An Deck des Polizeibootes rubbelte der kräftige Yesto seinen kleinen Tolpatsch mit einem Pfotentuch ab. Sein Fell war danach zwar ziemlich zerzaust, aber er war nicht mehr klitschnass. Innig sahen sich die zwei Rüden an. Natürlich hatte Yesto nicht vergessen, was geschehen war, was Ron durch seine Naivität beinahe kaputt gemacht hätte und dass er sein eigenes Leben in Gefahr gebracht hatte. Doch das letzte, was der Graue jetzt noch gebrauchen konnte, war jemanden, der ihn einstampfte und fertig machte. Ronny hatte seine Lektion gelernt, da bestand für den Dunklen kein Zweifel. „Es ... tut mir sehr Leid. Ich weiß nicht, was ... in mich gefahren ist. K-kanst du mir ... das je verzeihen?" Der Kleine stotterte nicht nur vor Aufregung seiner enormen Ehrfurcht, sondern auch, weil ihm nach wie vor kalt war. Die Wassertemperatur war deutlich kühler als die der Luft. Der Timberwolf betrachtete den kleineren Wolf eindringlich mit seinen gelben Augen. Schlussendlich sprach er sanft aber voller Stärke. „So lange du mich noch liebst und immer geliebt hast, sehe ich keinen Grund, dich zurückzuweisen." Der Kleine nickte aufrichtig. Yesto sprach. „Versprich mir, dass du mich noch wirklich liebst und das nicht nur, weil ich dir geholfen habe." „A-aber Yesto ...", bibberte der Graue verzweifelt. Wie sollte er sich nur erklären? Alles schien so brüchig, so vergänglich ... „Ich ... ich hab mich von dem Geld verführen lassen, von dem Reichtum, von dem Wein und alles. Ich bin mir sicher, dass es nicht Arno selbst war, den ich geliebt habe, auch wenn ich es im Augenblick des Moments nicht ... hätte wahrhaben wollen." Der kräftige Rüde nickte sacht und umarmte den Grauen. Warum auch sollte er ihm noch böse sein, wenn er doch genau spürte, dass er ihn noch liebte? Ob das naiv war? Nein. Eine echte, wahre Liebe überstand genau solche Tiefpunkte. Nur wer auch in schwierigen Momenten nicht aufgab, sondern zusammenhielt und zu dem stand, der einen mochte und liebte, nur der war fähig, wirklich zu lieben. Zwei nasse Rüden, die nichts mehr hatten als sich selbst - kein Geld, keine Firma, keine materiellen Schätze -, standen verloren und doch fest vereint auf dem müde vor sich hintreibenden Motorboot. Eine sanfte Brise umwehte die beiden Gestalten, die sich nie wieder von irgendjemandem oder irgendetwas auseinanderbringen lassen wollten.

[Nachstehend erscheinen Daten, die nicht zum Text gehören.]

/-- TDEF: a cached copy's sticky byte is written back first, and the entry is read anew (R294, R295). -/
def execTdef (p : Option Pfx) (w : FmtA) (s : State) : Host.Outcome State Fault Refusal :=
  runStrand (.tdef p w) (fun q s => do
    let h ← handleNo q w.a 1
    let r ← entryOr s q (opTrap w.a 1) (fetchEntry (evictEntry s q.m h) q.m q.asker q.view h)
    .ok r.1) s

/-- TINV (R295). -/
def execTinv (p : Option Pfx) (w : FmtA) (s : State) : Host.Outcome State Fault Refusal :=
  runStrand (.tinv p w) (fun q s => do
    let h ← handleNo q w.a 1
    .ok (evictEntry s q.m h)) s

/-- TINV_ALL: every cached copy of the context in this cluster (R295). -/
def execTinvAll (p : Option Pfx) (w : FmtA) (s : State) : Host.Outcome State Fault Refusal :=
  runStrand (.tinvAll p w) (fun q s =>
    .ok (((clusterOf s q.m.die q.m.cluster).handles.filter fun c => c.cid == q.m.cid).foldl
      (fun s c => evictEntry s q.m c.handle) s)) s

/-- A plain store of the lowest active lane to bytes of an entry, translated before the instruction's first effect, in the
state `at'` (R255, R296, R297). -/
def storeEntry (at' s : State) (q : Iss) (va : Nat) (bytes : List Byte) : State :=
  let l := (lowest q.act).getD 0
  match resolve at' q.view none va bytes.length .write with
  | .pod chip off => bytes.zipIdx.foldl (fun s e => sendRequest s q l chip (off + e.2) 3 1 0 [e.1]) s
  | t => storeAt (beforeAccess s q .plain t true) q .plain (BitVec.ofNat 96 (2 ^ l)) va t bytes

/-- The stop of a store to an entry: its translation, or on a strongly ordered page, whose store releases, aperture stores
that are not acknowledged (R216, R241, R252). -/
def entryWriteStop (s : State) (q : Iss) (va n : Nat) : Option Stop :=
  let t := resolve s q.view none va n .write
  match targetStop s q.view .write [(va, t)] with
  | some e => some e
  | none => if t.so && putsOpen s q.m.uid q.t.index then some (.block .ready s) else none

/-- TBND (R296, R466). -/
def execTbnd (p : Option Pfx) (w : FmtA) (s : State) : Host.Outcome State Fault Refusal :=
  runStrand (.tbnd p w) (fun q s => do
    let n ← handleNo q w.d 0
    let r ← strandEntry s q n (opTrap w.d 0)
    let h := parseHandle r.2
    let lo := q.read w.a 1 0
    let hi := q.read w.b 1 0
    let isNan := fun (x : Nat) => match f32.unpack x with
      | .nan _ => true
      | _ => false
    if h.sealed then .error (opTrap w.d 0)
    else if isNan lo then .error (opTrap w.a 1)
    else if isNan hi ∨ badBounds lo hi then .error (opTrap w.b 2)
    else
      let va := entryAddr q.m.desc n
      match entryWriteStop r.1 q va 64 with
      | some e => .error e
      | none =>
        let policy : Byte := BitVec.ofNat 8 (fieldAt r.2 2 1 / 4 * 4 + w.fn.toNat)
        let bounds := leBytes 4 lo ++ leBytes 4 hi
        let s1 := updEntry r.1 q.m n fun c => { c with bytes := putBytes (putBytes c.bytes 2 [policy]) 0x38 bounds }
        .ok (storeEntry r.1 (storeEntry r.1 s1 q (va + 0x38) bounds) q (va + 2) [policy])) s

/-- TSTAT (R297). -/
def execTstat (p : Option Pfx) (w : FmtA) (s : State) : Host.Outcome State Fault Refusal :=
  runStrand (.tstat p w) (fun q s => do
    let n ← handleNo q w.a 1
    let r ← strandEntry s q n (opTrap w.a 1)
    let h := parseHandle r.2
    let v := h.sticky.toNat + h.fmt * 2 ^ 8 + h.rank * 2 ^ 16 + h.sealed.toNat * 2 ^ 19 + h.compat.toNat * 2 ^ 20
    let va := (entryAddr q.m.desc n + 3) % 2 ^ 64
    match (if w.fn = 1 then entryWriteStop r.1 q va 1 else none) with
    | some e => .error e
    | none =>
      let s1 := if w.fn = 1 then
          storeEntry r.1 (updEntry r.1 q.m n fun c => { c with bytes := putBytes c.bytes 3 [0], sticky := 0 }) q va [0]
        else r.1
      putDest s1 q { dst := w.d, width := 1, vals := [(0, v)] }) s

/-! ## Sealing -/

/-- The runs of bytes that a tensor's elements occupy: a dimension whose stride continues a run lengthens it. -/
def growRuns (runs : List (Nat × Nat)) (stride count : Nat) : List (Nat × Nat) :=
  match runs with
  | [(lo, n)] =>
    if stride = n then [(lo, n * count)] else (List.range count).map fun i => (lo + i * stride, n)
  | _ => (List.range count).flatMap fun i => runs.map fun r => (r.1 + i * stride, r.2)

/-- The runs of a tensor and of its scale array (R290, R292, R350). -/
def tensorRuns (h : Handle) : List (Nat × Nat) :=
  let d := h.dim
  let s := fun (i : Nat) => h.strides.getD i 0
  let row := if h.fmt ≤ 11 then growRuns [(h.base, fmtSize h.fmt)] (s 0) (d 0)
    else if h.fmt ≤ 15 then [(h.base, d 0 / 2)]
    else if h.fmt ≤ 17 then [(h.base, d 0)]
    else if h.fmt = 18 then [(h.base, d 0 / 4)] else [(h.base, d 0 / 8)]
  let body := growRuns (growRuns (growRuns (growRuns row (s 1) (d 1)) (s 2) (d 2)) (s 3) (d 3)) (s 4) (d 4)
  body ++ (if isBlock h.fmt then [(h.scales, h.count / 32)] else [])

/-- Whether a byte lies among the context's ordinary pages: local half, below the windows and the system region, outside
the save region (R194 to R199, R350). -/
def ordinaryByte (d : Desc) (a : Nat) : Bool := decide (a < 0x00FFFFFC00000000) && !inSaveRegion d a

Geschwind stoppte das wieder funktionstüchtige Zweirad vor dem Gebäude des Berufsinformationszentrums. Der kräftige Wolf, Yesto, stieg ab und half seinem Beifahrer, Ron, dabei, den Helm abzunehmen. Mit einem erleichterten Lächeln sah der Grauwolf seinen Geliebten an und sprach. „Diesmal klappt's, ganz bestimmt!" Er war unheimlich froh, überhaupt noch die Möglichkeit zu haben, nach einer neuen, beruflichen Perspektive Ausschau zu halten, während er gestern noch um sein Leben geklettert war. Er wusste es nunmehr zu schätzen, dass Yesto so viel darum gab, dass er etwas lernte und selbstständig wurde. Doch das würde niemals bedeuten, dass der Dunkle weniger für ihn da war. Jetzt hingegen hatte der ehemalige Chef einer Firma zum Personenschutz für besondere Persönlichkeiten die Aufgabe, zusammen mit Yust nach einer neuen Geschäftsidee zu suchen, die mindestens genauso gut, besser aber noch einflussreicher war, als die alte. „Wo fährst du hin?", fragte Ron, als Yesto wieder auf sein Elektrorad aufstieg, nachdem er Rons Helm verstaut hatte. „Ich treffe mich bei Yust. Ich will ihm dafür danken, dass er mich unterstützt hat, als es darum ging, dir zu Hilfe zu kommen. Ohne ihn hätte das nicht geklappt. Er ist viel mehr als nur ein Mitarbeiter." Der Graue nickte zufrieden. „Bring' was zum Abendessen mit", befahl Yesto sanft. „Aber was Gesundes!" Ron hatte verstanden. Er zwinkerte mit dem Auge und winkte seinem Partner noch hinterher, der ebenfalls kurz zurückwinkte, bevor er auf die Straße fuhr und hinter der Kreuzung verschwand.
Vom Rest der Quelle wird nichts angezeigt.